MicroCT scans of a 3.67-million-year-old Australopithecus fossil, known as “Little Foot,” have provided scientists with unprecedented insights into how this early hominin lived and moved. This fossil, discovered in the Sterkfontein Caves of South Africa, is one of the most complete hominin skeletons ever found, offering a glimpse into the distant past. The latest research, led by scientists at the University of the Witwatersrand’s Evolutionary Studies Institute, focused on the inner ear of Little Foot, revealing important clues about her locomotion, hearing capabilities, and how she may have interacted with her environment. The results were published in the Journal of Human Evolution as part of a special issue dedicated to Little Foot’s near-complete skeleton.
The Role of the Inner Ear in Understanding Evolution
The inner ear, specifically the semicircular canals and cochlea, plays a vital role in our understanding of how ancient hominins lived. These structures not only help with balance and movement but also contribute to auditory processing. By examining these parts in fossilized remains, researchers can deduce important information about a species’ mobility, behavior, and even its sensory capabilities. The research team, including Dr. Amélie Beaudet and Professor Ronald Clarke, virtually extracted Little Foot’s inner ear using MicroCT technology, which allowed them to study the fossil in incredible detail without damaging it.

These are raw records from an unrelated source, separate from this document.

-- ==== Sys2Proof/Syntax.lean ====
section
/-!
DEFINITION. Sys2Proof/Syntax.lean: the instructions of the table of operations and events (spec/opcode_table.json),
one constructor per row: the 241 encoded instructions with the fields of R93 in the order of the table, then the
121 steps of the machine that have no encoding, with the unit numbers and outside data they need.
-/
namespace Sys2Proof

/-- A source agent of the ordering machine (R153): each has channels of its own. -/
inductive Agent where
  /-- Home core `c` (0 to 1,535). -/
  | core (c : Nat)
  /-- Copy channel `ch` (0 to 3) of core `c`. -/
  | copyCh (c ch : Nat)
  /-- The operand-push engine of core `c`. -/
  | push (c : Nat)
  /-- Dense array `a` (0 to 143). -/
  | array (a : Nat)
  /-- Video decode engine `v` (0 to 31). -/
  | video (v : Nat)
  /-- Copy channel `ch` (0 to 15) of the BDE of stack `b` (0 to 7). -/
  | bde (b ch : Nat)
  /-- Ring subscription `r` (0 to 63) of the BDE of stack `b`. -/
  | ring (b r : Nat)
  /-- Landing-zone read-out of the BDE of stack `b`. -/
  | zone (b : Nat)
  /-- Queue agent of die `d`. -/
  | queueAgent (d : Nat)
  /-- L2 slice `s`, which sends a group's adjustment and a barrier's continuation (R229, R231). -/
  | slice (s : Nat)
  /-- Octant agent `o` (0 to 191). -/
  | octAgent (o : Nat)
  /-- The CXL.mem agent and the I/O agent of the host port (R181, R470). -/
  | hostMem
  | hostIo
  /-- Source agent `a` of module `m` of the load-store domain, whose requests its session delivers (R478). -/
  | fabricIn (m a : Nat)
  deriving DecidableEq, Repr

/-- Where requests are performed (R149, R161, R331, R470). -/
inductive Home where
  /-- L2 slice `s` (0 to 1,535). -/
  | slice (s : Nat)
  /-- The scratchpad of core `c`. -/
  | spad (c : Nat)
  /-- The incumbent hub. -/
  | hub
  /-- The queue agent of die `d`. -/
  | queueAgent (d : Nat)
  /-- The landing zones of the BDE of stack `b`. -/
  | bde (b : Nat)
  /-- The device registers of die `d`. -/
  | device (d : Nat)
  /-- The host port's aperture (R472). -/
  | hostPort
  /-- Module `m` of the load-store domain (R475). -/
  | remote (m : Nat)
  deriving DecidableEq, Repr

The team compared Little Foot’s inner ear with 17 other hominin specimens from different sites in South Africa, such as Sterkfontein, Swartkrans, and Makapansgat, dating between three and 1.8 million years ago. These specimens came from several genera, including Australopithecus, Paranthropus, and early Homo, as well as modern humans and chimpanzees. What emerged from this comparative analysis was a fascinating mixture of both ape-like and human-like features in Little Foot’s inner ear.
Locomotion and Balance
One of the most striking findings from this study was the structure of the semicircular canals in Little Foot’s inner ear. These canals, which are essential for balance and orientation during movement, exhibited characteristics that were more similar to those of chimpanzees than modern humans or Paranthropus. “By contrast, we found that the Little Foot inner ear canals are close to those of chimpanzees,” says Dr. Beaudet. This is significant because it suggests that, like chimpanzees, Little Foot’s movements were not fully adapted for the kind of bipedal running seen in modern humans. Instead, Little Foot’s anatomy indicates a species that engaged in bipedal walking on the ground but likely retained some ability to move through the trees.

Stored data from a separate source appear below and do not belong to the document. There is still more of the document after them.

-- ==== Sys2Proof/Decode.lean ====
section
/-!
DEFINITION. Sys2Proof/Decode.lean: the decoder, total on every word, and the encoder, both from the encoding tables
(R91 to R97, spec/opcode_table.json). A word decodes to an instruction, or is rejected as an illegal encoding (an OP,
fn, subop or subfield value that is not assigned, R97) or for a reserved field (R95, R103); the first comes first (R105).
-/
namespace Sys2Proof

/-- What the decoder makes of a word. -/
inductive Decoded where
  /-- An instruction. -/
  | ok (i : Instr)
  /-- An unassigned OP, fn, subop or subfield (R97). -/
  | illegal
  /-- A reserved field that is not zero (R95, R103). -/
  | reserved
  deriving DecidableEq, Repr

/-- Decodes one form: illegal unless its subfields are assigned, then reserved unless its reserved bits are zero. -/
def form (assigned zero : Bool) (i : Instr) : Decoded :=
  if assigned then (if zero then .ok i else .reserved) else .illegal

/-- OP 0x01. -/
def decodeAlu (w : Nat) : Decoded :=
  if bitsOf w 7 0 = 0 then
    form true true
      (.add (Fin.ofNat 8 (bitsOf w 31 29)) (Fin.ofNat 32 (bitsOf w 22 18)) (Fin.ofNat 32 (bitsOf w 17 13)) (Fin.ofNat 32 (bitsOf w 12 8)))
  else if bitsOf w 7 0 = 1 then
    form true true
      (.sub (Fin.ofNat 8 (bitsOf w 31 29)) (Fin.ofNat 32 (bitsOf w 22 18)) (Fin.ofNat 32 (bitsOf w 17 13)) (Fin.ofNat 32 (bitsOf w 12 8)))
  else if bitsOf w 7 0 = 2 then
    form true true
      (.and (Fin.ofNat 8 (bitsOf w 31 29)) (Fin.ofNat 32 (bitsOf w 22 18)) (Fin.ofNat 32 (bitsOf w 17 13)) (Fin.ofNat 32 (bitsOf w 12 8)))
  else if bitsOf w 7 0 = 3 then
    form true true
      (.or (Fin.ofNat 8 (bitsOf w 31 29)) (Fin.ofNat 32 (bitsOf w 22 18)) (Fin.ofNat 32 (bitsOf w 17 13)) (Fin.ofNat 32 (bitsOf w 12 8)))
  else if bitsOf w 7 0 = 4 then
    form true true
      (.xor (Fin.ofNat 8 (bitsOf w 31 29)) (Fin.ofNat 32 (bitsOf w 22 18)) (Fin.ofNat 32 (bitsOf w 17 13)) (Fin.ofNat 32 (bitsOf w 12 8)))
  else if bitsOf w 7 0 = 5 then
    form true true
      (.sll (Fin.ofNat 8 (bitsOf w 31 29)) (Fin.ofNat 32 (bitsOf w 22 18)) (Fin.ofNat 32 (bitsOf w 17 13)) (Fin.ofNat 32 (bitsOf w 12 8)))
  else if bitsOf w 7 0 = 6 then
    form true true
      (.srl (Fin.ofNat 8 (bitsOf w 31 29)) (Fin.ofNat 32 (bitsOf w 22 18)) (Fin.ofNat 32 (bitsOf w 17 13)) (Fin.ofNat 32 (bitsOf w 12 8)))
  else if bitsOf w 7 0 = 7 then
    form true true
      (.sra (Fin.ofNat 8 (bitsOf w 31 29)) (Fin.ofNat 32 (bitsOf w 22 18)) (Fin.ofNat 32 (bitsOf w 17 13)) (Fin.ofNat 32 (bitsOf w 12 8)))
  else if bitsOf w 7 0 = 10 then
    form true true
      (.min (Fin.ofNat 8 (bitsOf w 31 29)) (Fin.ofNat 32 (bitsOf w 22 18)) (Fin.ofNat 32 (bitsOf w 17 13)) (Fin.ofNat 32 (bitsOf w 12 8)))
  else if bitsOf w 7 0 = 11 then
    form true true
      (.max (Fin.ofNat 8 (bitsOf w 31 29)) (Fin.ofNat 32 (bitsOf w 22 18)) (Fin.ofNat 32 (bitsOf w 17 13)) (Fin.ofNat 32 (bitsOf w 12 8)))
  else if bitsOf w 7 0 = 12 then
    form true true
      (.minu (Fin.ofNat 8 (bitsOf w 31 29)) (Fin.ofNat 32 (bitsOf w 22 18)) (Fin.ofNat 32 (bitsOf w 17 13)) (Fin.ofNat 32 (bitsOf w 12 8)))
  else if bitsOf w 7 0 = 13 then
    form true true
      (.maxu (Fin.ofNat 8 (bitsOf w 31 29)) (Fin.ofNat 32 (bitsOf w 22 18)) (Fin.ofNat 32 (bitsOf w 17 13)) (Fin.ofNat 32 (bitsOf w 12 8)))
  else if bitsOf w 7 0 = 16 then
    form true (bitsOf w 12 8 == 0)
      (.clz (Fin.ofNat 8 (bitsOf w 31 29)) (Fin.ofNat 32 (bitsOf w 22 18)) (Fin.ofNat 32 (bitsOf w 17 13)))
  else if bitsOf w 7 0 = 17 then
    form true (bitsOf w 12 8 == 0)
      (.ctz (Fin.ofNat 8 (bitsOf w 31 29)) (Fin.ofNat 32 (bitsOf w 22 18)) (Fin.ofNat 32 (bitsOf w 17 13)))
  else if bitsOf w 7 0 = 18 then
    form true (bitsOf w 12 8 == 0)
      (.popc (Fin.ofNat 8 (bitsOf w 31 29)) (Fin.ofNat 32 (bitsOf w 22 18)) (Fin.ofNat 32 (bitsOf w 17 13)))
  else if bitsOf w 7 3 = 3 then
    form true true
      (.cset (Fin.ofNat 8 (bitsOf w 31 29)) (Fin.ofNat 32 (bitsOf w 22 18)) (Fin.ofNat 32 (bitsOf w 17 13)) (Fin.ofNat 32 (bitsOf w 12 8)) (Fin.ofNat 8 (bitsOf w 2 0)))
  else if bitsOf w 7 3 = 4 then
    form true true
      (.csetm (Fin.ofNat 8 (bitsOf w 31 29)) (Fin.ofNat 32 (bitsOf w 22 18)) (Fin.ofNat 32 (bitsOf w 17 13)) (Fin.ofNat 32 (bitsOf w 12 8)) (Fin.ofNat 8 (bitsOf w 2 0)))
  else .illegal

/-- OP 0x02. -/
def decodeAlu32 (w : Nat) : Decoded :=
  if bitsOf w 7 0 = 0 then
    form true true
      (.add32 (Fin.ofNat 8 (bitsOf w 31 29)) (Fin.ofNat 32 (bitsOf w 22 18)) (Fin.ofNat 32 (bitsOf w 17 13)) (Fin.ofNat 32 (bitsOf w 12 8)))
  else if bitsOf w 7 0 = 1 then
    form true true
      (.sub32 (Fin.ofNat 8 (bitsOf w 31 29)) (Fin.ofNat 32 (bitsOf w 22 18)) (Fin.ofNat 32 (bitsOf w 17 13)) (Fin.ofNat 32 (bitsOf w 12 8)))
  else if bitsOf w 7 0 = 5 then
    form true true
      (.sll32 (Fin.ofNat 8 (bitsOf w 31 29)) (Fin.ofNat 32 (bitsOf w 22 18)) (Fin.ofNat 32 (bitsOf w 17 13)) (Fin.ofNat 32 (bitsOf w 12 8)))
  else if bitsOf w 7 0 = 6 then
    form true true
      (.srl32 (Fin.ofNat 8 (bitsOf w 31 29)) (Fin.ofNat 32 (bitsOf w 22 18)) (Fin.ofNat 32 (bitsOf w 17 13)) (Fin.ofNat 32 (bitsOf w 12 8)))
  else if bitsOf w 7 0 = 7 then
    form true true
      (.sra32 (Fin.ofNat 8 (bitsOf w 31 29)) (Fin.ofNat 32 (bitsOf w 22 18)) (Fin.ofNat 32 (bitsOf w 17 13)) (Fin.ofNat 32 (bitsOf w 12 8)))
  else if bitsOf w 7 0 = 16 then
    form true true
      (.add32z (Fin.ofNat 8 (bitsOf w 31 29)) (Fin.ofNat 32 (bitsOf w 22 18)) (Fin.ofNat 32 (bitsOf w 17 13)) (Fin.ofNat 32 (bitsOf w 12 8)))
  else if bitsOf w 7 0 = 17 then
    form true true
      (.sub32z (Fin.ofNat 8 (bitsOf w 31 29)) (Fin.ofNat 32 (bitsOf w 22 18)) (Fin.ofNat 32 (bitsOf w 17 13)) (Fin.ofNat 32 (bitsOf w 12 8)))
  else if bitsOf w 7 0 = 21 then
    form true true
      (.sll32z (Fin.ofNat 8 (bitsOf w 31 29)) (Fin.ofNat 32 (bitsOf w 22 18)) (Fin.ofNat 32 (bitsOf w 17 13)) (Fin.ofNat 32 (bitsOf w 12 8)))
  else if bitsOf w 7 0 = 22 then
    form true true
      (.srl32z (Fin.ofNat 8 (bitsOf w 31 29)) (Fin.ofNat 32 (bitsOf w 22 18)) (Fin.ofNat 32 (bitsOf w 17 13)) (Fin.ofNat 32 (bitsOf w 12 8)))
  else if bitsOf w 7 0 = 23 then
    form true true
      (.sra32z (Fin.ofNat 8 (bitsOf w 31 29)) (Fin.ofNat 32 (bitsOf w 22 18)) (Fin.ofNat 32 (bitsOf w 17 13)) (Fin.ofNat 32 (bitsOf w 12 8)))
  else .illegal

/-- OP 0x03. -/
def decodeMulDiv (w : Nat) : Decoded :=
  if bitsOf w 7 0 = 0 then
    form true true
      (.mul (Fin.ofNat 8 (bitsOf w 31 29)) (Fin.ofNat 32 (bitsOf w 22 18)) (Fin.ofNat 32 (bitsOf w 17 13)) (Fin.ofNat 32 (bitsOf w 12 8)))
  else if bitsOf w 7 0 = 1 then
    form true true
      (.mulh (Fin.ofNat 8 (bitsOf w 31 29)) (Fin.ofNat 32 (bitsOf w 22 18)) (Fin.ofNat 32 (bitsOf w 17 13)) (Fin.ofNat 32 (bitsOf w 12 8)))
  else if bitsOf w 7 0 = 2 then
    form true true
      (.mulhu (Fin.ofNat 8 (bitsOf w 31 29)) (Fin.ofNat 32 (bitsOf w 22 18)) (Fin.ofNat 32 (bitsOf w 17 13)) (Fin.ofNat 32 (bitsOf w 12 8)))
  else if bitsOf w 7 0 = 4 then
    form true true
      (.div (Fin.ofNat 8 (bitsOf w 31 29)) (Fin.ofNat 32 (bitsOf w 22 18)) (Fin.ofNat 32 (bitsOf w 17 13)) (Fin.ofNat 32 (bitsOf w 12 8)))
  else if bitsOf w 7 0 = 5 then
    form true true
      (.divu (Fin.ofNat 8 (bitsOf w 31 29)) (Fin.ofNat 32 (bitsOf w 22 18)) (Fin.ofNat 32 (bitsOf w 17 13)) (Fin.ofNat 32 (bitsOf w 12 8)))
  else if bitsOf w 7 0 = 6 then
    form true true
      (.rem (Fin.ofNat 8 (bitsOf w 31 29)) (Fin.ofNat 32 (bitsOf w 22 18)) (Fin.ofNat 32 (bitsOf w 17 13)) (Fin.ofNat 32 (bitsOf w 12 8)))
  else if bitsOf w 7 0 = 7 then
    form true true
      (.remu (Fin.ofNat 8 (bitsOf w 31 29)) (Fin.ofNat 32 (bitsOf w 22 18)) (Fin.ofNat 32 (bitsOf w 17 13)) (Fin.ofNat 32 (bitsOf w 12 8)))
  else .illegal

/-- OP 0x04. -/
def decodeBits (w : Nat) : Decoded :=
  if bitsOf w 12 12 = 0 then
    form (decide ((bitsOf w 11 6) + (bitsOf w 5 0) ≤ 63)) true
      (.bext (Fin.ofNat 8 (bitsOf w 31 29)) (Fin.ofNat 32 (bitsOf w 22 18)) (Fin.ofNat 32 (bitsOf w 17 13)) (Fin.ofNat 64 (bitsOf w 11 6)) (Fin.ofNat 64 (bitsOf w 5 0)))
  else if bitsOf w 12 12 = 1 then
    form (decide ((bitsOf w 11 6) + (bitsOf w 5 0) ≤ 63)) true
      (.bins (Fin.ofNat 8 (bitsOf w 31 29)) (Fin.ofNat 32 (bitsOf w 22 18)) (Fin.ofNat 32 (bitsOf w 17 13)) (Fin.ofNat 64 (bitsOf w 11 6)) (Fin.ofNat 64 (bitsOf w 5 0)))
  else .illegal

/-- OP 0x05. -/
def decodeOpAddi (w : Nat) : Decoded :=
  form true true
      (.addi (Fin.ofNat 8 (bitsOf w 31 29)) (Fin.ofNat 32 (bitsOf w 22 18)) (Fin.ofNat 32 (bitsOf w 17 13)) (BitVec.ofNat 13 (bitsOf w 12 0)))

/-- OP 0x06. -/
def decodeOpAndi (w : Nat) : Decoded :=
  form true true
      (.andi (Fin.ofNat 8 (bitsOf w 31 29)) (Fin.ofNat 32 (bitsOf w 22 18)) (Fin.ofNat 32 (bitsOf w 17 13)) (BitVec.ofNat 13 (bitsOf w 12 0)))

/-- OP 0x07. -/
def decodeOpOri (w : Nat) : Decoded :=
  form true true
      (.ori (Fin.ofNat 8 (bitsOf w 31 29)) (Fin.ofNat 32 (bitsOf w 22 18)) (Fin.ofNat 32 (bitsOf w 17 13)) (BitVec.ofNat 13 (bitsOf w 12 0)))

/-- OP 0x08. -/
def decodeOpXori (w : Nat) : Decoded :=
  form true true
      (.xori (Fin.ofNat 8 (bitsOf w 31 29)) (Fin.ofNat 32 (bitsOf w 22 18)) (Fin.ofNat 32 (bitsOf w 17 13)) (BitVec.ofNat 13 (bitsOf w 12 0)))

/-- OP 0x09. -/
def decodeShiftImm (w : Nat) : Decoded :=
  if bitsOf w 12 11 = 0 then
    form true (bitsOf w 10 6 == 0)
      (.slli (Fin.ofNat 8 (bitsOf w 31 29)) (Fin.ofNat 32 (bitsOf w 22 18)) (Fin.ofNat 32 (bitsOf w 17 13)) (Fin.ofNat 64 (bitsOf w 5 0)))
  else if bitsOf w 12 11 = 1 then
    form true (bitsOf w 10 6 == 0)
      (.srli (Fin.ofNat 8 (bitsOf w 31 29)) (Fin.ofNat 32 (bitsOf w 22 18)) (Fin.ofNat 32 (bitsOf w 17 13)) (Fin.ofNat 64 (bitsOf w 5 0)))
  else if bitsOf w 12 11 = 2 then
    form true (bitsOf w 10 6 == 0)
      (.srai (Fin.ofNat 8 (bitsOf w 31 29)) (Fin.ofNat 32 (bitsOf w 22 18)) (Fin.ofNat 32 (bitsOf w 17 13)) (Fin.ofNat 64 (bitsOf w 5 0)))
  else .illegal

/-- OP 0x0a. -/
def decodeOpClti (w : Nat) : Decoded :=
  form true true
      (.clti (Fin.ofNat 8 (bitsOf w 31 29)) (Fin.ofNat 32 (bitsOf w 22 18)) (Fin.ofNat 32 (bitsOf w 17 13)) (BitVec.ofNat 13 (bitsOf w 12 0)))

/-- OP 0x0b. -/
def decodeOpCltiu (w : Nat) : Decoded :=
  form true true
      (.cltiu (Fin.ofNat 8 (bitsOf w 31 29)) (Fin.ofNat 32 (bitsOf w 22 18)) (Fin.ofNat 32 (bitsOf w 17 13)) (BitVec.ofNat 13 (bitsOf w 12 0)))

/-- OP 0x0c. -/
def decodeOpAddi32 (w : Nat) : Decoded :=
  form true true
      (.addi32 (Fin.ofNat 8 (bitsOf w 31 29)) (Fin.ofNat 32 (bitsOf w 22 18)) (Fin.ofNat 32 (bitsOf w 17 13)) (BitVec.ofNat 13 (bitsOf w 12 0)))

/-- OP 0x0d. -/
def decodeOpImmhi (w : Nat) : Decoded :=
  form true true
      (.immhi (Fin.ofNat 8 (bitsOf w 31 29)) (Fin.ofNat 32 (bitsOf w 22 18)) (BitVec.ofNat 18 (bitsOf w 17 0)))

/-- OP 0x0e. -/
def decodeOpPcofs (w : Nat) : Decoded :=
  form true true
      (.pcofs (Fin.ofNat 8 (bitsOf w 31 29)) (Fin.ofNat 32 (bitsOf w 22 18)) (BitVec.ofNat 18 (bitsOf w 17 0)))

This difference in inner ear structure suggests that the transition to fully upright bipedalism was a gradual process. The semicircular canals of modern humans have evolved for running and upright walking over long distances, but Little Foot’s canals were adapted for a more varied range of movements. This may imply that species in the Australopithecus genus were versatile in their locomotion, capable of moving both on the ground and in the trees. The diversity in the shape of the inner ear canals among Australopithecus species further supports this idea, suggesting that there was considerable variation in how different hominins within this genus moved and interacted with their environment.
Cochlea and Sound Perception
Another key aspect of the inner ear examined in the study was the cochlea, the spiral-shaped structure responsible for translating sound vibrations into neural signals. Little Foot’s cochlea, which is essential for hearing, bore a strong resemblance to that of other Australopithecus specimens, as well as Paranthropus, but differed significantly from the cochlea of early Homo specimens. This finding provides important information about the auditory capabilities of different hominin species and suggests that Little Foot’s hearing was distinct from that of modern humans.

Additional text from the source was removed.